On June 4th, 2017 we learned about

Our brains fabricate and then favor unseen information

It’s common to tell children not to let their imaginations run away with them, but that may be ignoring the fact that our brains apparently favor synthesized information over the real thing. That’s not to say that an imagined boogeyman has to seem more convincing than the closet it’s supposedly hiding in, but does point to an overall pattern wherein our brains try to fill in gaps in our perception, and then put a confusing amount of trust in that same information.

Missing what’s right in front of you

This kind of activity has been observed in multiple forms of perception, but a recent study focused on how our brains deal with a well-known deficiency in our visual abilities— the blind spot. Most of the back of your eyeball is covered in light-sensing rod and cone cells, but information from those cells needs to still get to the brain. This connection is made through the optic nerve, which necessitates a small portion of your eye that lacks rods or cones, and thus is effectively blind. This isn’t a problem because we generally have two eyes, and the brain just substitutes visual information from the opposite eye to cover the gap. When one eye isn’t available, you still don’t notice the blind spot, because your brain decides to make an even bigger substitution, and just fabricates visual information on it’s own.

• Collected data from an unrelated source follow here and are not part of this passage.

-- ==== Sys2Proof/Machine/Params.lean ====
section
/-! DEFINITION. The names of the dictionary: unit handles (Table 1.3), and for each entry of each class the parameter
number that its chapter's table gives it (Tables 2.2, 2.14 and the tables of entries of chapters 03 to 19). -/

namespace Sys2Proof.Machine

/-! Handles of Table 1.3. -/
abbrev hDEV : Nat := 0x0000
abbrev hSTAG : Nat := 0x0010
abbrev hTHERM (n : Nat) : Nat := 0x0011 + n
abbrev hVMON (n : Nat) : Nat := 0x0021 + n
abbrev hNTC (n : Nat) : Nat := 0x0025 + n
abbrev hLOG : Nat := 0x0030
abbrev hUPDATE : Nat := 0x0031
abbrev hSEC : Nat := 0x0040
abbrev hPSTORE : Nat := 0x0050
abbrev hPWR : Nat := 0x0060
abbrev hRASTER : Nat := 0x0100
abbrev hHALF (n : Nat) : Nat := 0x0101 + n
abbrev hSTAND (s : Nat) : Nat := 0x0110 + s
abbrev hTILE (s t : Nat) : Nat := 0x0200 + 16 * s + t
abbrev hLINK : Nat := 0x0300
abbrev hLANE (n : Nat) : Nat := 0x0310 + n
abbrev hAUX : Nat := 0x0320
abbrev hOUTPUT : Nat := 0x0380
abbrev hPORT (p : Nat) : Nat := 0x0400 + p
abbrev hOLANE (p l : Nat) : Nat := 0x0500 + 2 * p + l
abbrev hPIPE : Nat := 0x0600
abbrev hTONE : Nat := 0x0610
abbrev hLAYERS : Nat := 0x0620
abbrev hLAYER (n : Nat) : Nat := 0x0621 + n
abbrev hOVERDRIVE : Nat := 0x0630
abbrev hCOMP : Nat := 0x0640
abbrev hDITHER : Nat := 0x0650
abbrev hROWDRV : Nat := 0x0700
abbrev hROWSET (n : Nat) : Nat := 0x0701 + n
abbrev hPANELPWR : Nat := 0x0710
abbrev hREFLADDER : Nat := 0x0720
abbrev hFSTORE : Nat := 0x0800
abbrev hCODEC (n : Nat) : Nat := 0x0810 + n
abbrev hDRAM : Nat := 0x0900
abbrev hDCH (n : Nat) : Nat := 0x0910 + n
abbrev hSRAM : Nat := 0x0A00
abbrev hBANK (b : Nat) : Nat := 0x0A10 + b
abbrev hCTRL : Nat := 0x0B00
abbrev hHOSTPORT : Nat := 0x0B10
abbrev hFIELDPORT : Nat := 0x0B11
abbrev hAUXPORT : Nat := 0x0B12

namespace Par

/-! The common block (Table 2.2). -/
abbrev CLASS_ID : Nat := 0x000
abbrev HANDLE : Nat := 0x001
abbrev PARENT : Nat := 0x002
abbrev CHILD_COUNT : Nat := 0x003
abbrev CHILDREN : Nat := 0x004
abbrev HEALTH : Nat := 0x008
abbrev POWER : Nat := 0x009
abbrev CE_COUNT : Nat := 0x00A
abbrev UE_COUNT : Nat := 0x00B
abbrev LAST_EVENT : Nat := 0x00C

/-! DEV. -/
abbrev DEV_COMMIT : Nat := 0x040
abbrev DEV_STORE : Nat := 0x041
abbrev DEV_RESTORE_DEFAULTS : Nat := 0x042
abbrev DEV_SHADOW_DISCARD : Nat := 0x043
abbrev DEV_UTC_SET : Nat := 0x080
abbrev DEV_POWER_REQUEST : Nat := 0x0C0
abbrev DEV_RESTART : Nat := 0x0C1
abbrev DEV_LIFECYCLE_REQUEST : Nat := 0x100
abbrev DEV_COMMIT_APPLIED : Nat := 0x440
abbrev DEV_COMMIT_COUNT : Nat := 0x441
abbrev DEV_LAST_CLAMPED : Nat := 0x442
abbrev DEV_CLAMP_COUNT : Nat := 0x443
abbrev DEV_STORE_DONE : Nat := 0x444
abbrev DEV_STORE_OUTCOME : Nat := 0x445
abbrev DEV_RESTORE_DONE : Nat := 0x446
abbrev DEV_COMMITS_PENDING : Nat := 0x447
abbrev DEV_SHADOW_USED : Nat := 0x448
abbrev DEV_UID : Nat := 0x480
abbrev DEV_LOT : Nat := 0x481
abbrev DEV_WAFER : Nat := 0x482
abbrev DEV_DIE_XY : Nat := 0x483
abbrev DEV_TEST_DATE : Nat := 0x484
abbrev DEV_STEPPING : Nat := 0x485
abbrev DEV_GRADE : Nat := 0x486
abbrev DEV_OP_SECONDS : Nat := 0x487
abbrev DEV_UTC_VALID : Nat := 0x488
abbrev DEV_UTC_NOW : Nat := 0x489
abbrev DEV_POWER_STATE : Nat := 0x4C0
abbrev DEV_TRANSITION : Nat := 0x4C1
abbrev DEV_WAKE_SOURCE : Nat := 0x4C2
abbrev DEV_WAKE_FROM : Nat := 0x4C3
abbrev DEV_WAKE_UTC : Nat := 0x4C4
abbrev DEV_WAKE_TO_LIGHT_MS : Nat := 0x4C5
abbrev DEV_RESTART_CAUSE : Nat := 0x4C6
abbrev DEV_BOOT_TO_LIGHT_MS : Nat := 0x4C7
abbrev DEV_LIFECYCLE : Nat := 0x500
abbrev DEV_RETURNS_LEFT : Nat := 0x501

/-! STAG. -/
abbrev STAG_MARGIN_RAISE : Nat := 0x040
abbrev STAG_MARGIN_FELL : Nat := 0x041
abbrev STAG_MARGIN_LOWER : Nat := 0x042
abbrev STAG_VCORE_FLOOR : Nat := 0x043
abbrev STAG_PLAN : Nat := 0x045
abbrev STAG_SLACK_GUARD : Nat := 0x046
abbrev STAG_OUTLIER_PCT : Nat := 0x047
abbrev STAG_FW_VERSION : Nat := 0x400
abbrev STAG_FW_SLOT : Nat := 0x401
abbrev STAG_FW_CONFIRMED : Nat := 0x402
abbrev STAG_RESTARTS : Nat := 0x403
abbrev STAG_LOCKSTEP_RESTARTS : Nat := 0x404
abbrev STAG_WATCHDOG_RESTARTS : Nat := 0x405
abbrev STAG_LAST_RESTART_MS : Nat := 0x406
abbrev STAG_BOOT_ROM_VERSION : Nat := 0x407
abbrev STAG_FAULT_CAUSES : Nat := 0x408
abbrev STAG_VCORE_MV : Nat := 0x409
abbrev STAG_MIN_MARGIN : Nat := 0x40A
abbrev STAG_MIN_MARGIN_UNIT : Nat := 0x40B
abbrev STAG_PERIODS : Nat := 0x40C
abbrev STAG_STEPS_UP : Nat := 0x40D
abbrev STAG_STEPS_DOWN : Nat := 0x40E
abbrev STAG_FELLINGS : Nat := 0x40F
abbrev STAG_FAST_RISES : Nat := 0x410
abbrev STAG_WITHHELD : Nat := 0x411
abbrev STAG_AVS_ERRORS : Nat := 0x412
abbrev STAG_SUBSTITUTIONS : Nat := 0x413
abbrev STAG_REINSTATE : Nat := 0xF00

/-! THERM. -/
abbrev THERM_WARN : Nat := 0x040
abbrev THERM_CRIT : Nat := 0x041
abbrev THERM_TEMP : Nat := 0x400
abbrev THERM_PEAK : Nat := 0x401

/-! VMON. -/
abbrev VMON_READING : Nat := 0x400
abbrev VMON_LOW : Nat := 0x401
abbrev VMON_HIGH : Nat := 0x402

Your brain is pretty good at this visual cloning process, which is part of why you’ve probably never been aware of it in your life. The blind spot is pretty small for each eye, and so brains will basically copy and repeat nearby visual information. In an experiment, scientists from the University of Osnabrück were able to set up this scenario with carefully arranged images of vertical stripes. Once one eye was covered, the portion of the pattern that corresponded with a test subject’s blind spot was substituted with horizontal stripes instead. Thanks to the brain’s efforts to keep a continuous image, test subjects only saw the uninterrupted vertical patterning.

Fake views

What surprised researchers was how much people seemed to prefer the “faked” visuals. When asked if an image their brain filled in was more or less “real” than an actual image of uninterrupted vertical stripes, people picked the fabricated image 65 percent of the time. Even though the brain could know when it was making these kind of synthetic perceptions, it somehow favored them beyond random chance. With no obvious advantage for picking a faked image over the real world, researchers are at loss to explain this apparent preference.

Obviously, there’s a bit of a difference from filling in your blind spot to imagining monsters, fairies or large scale conspiracies. However, this does show how willing we are to put our trust in imagined information. Even when the brain is the entity making things up, it seems that it’s quite happy to completely fool itself.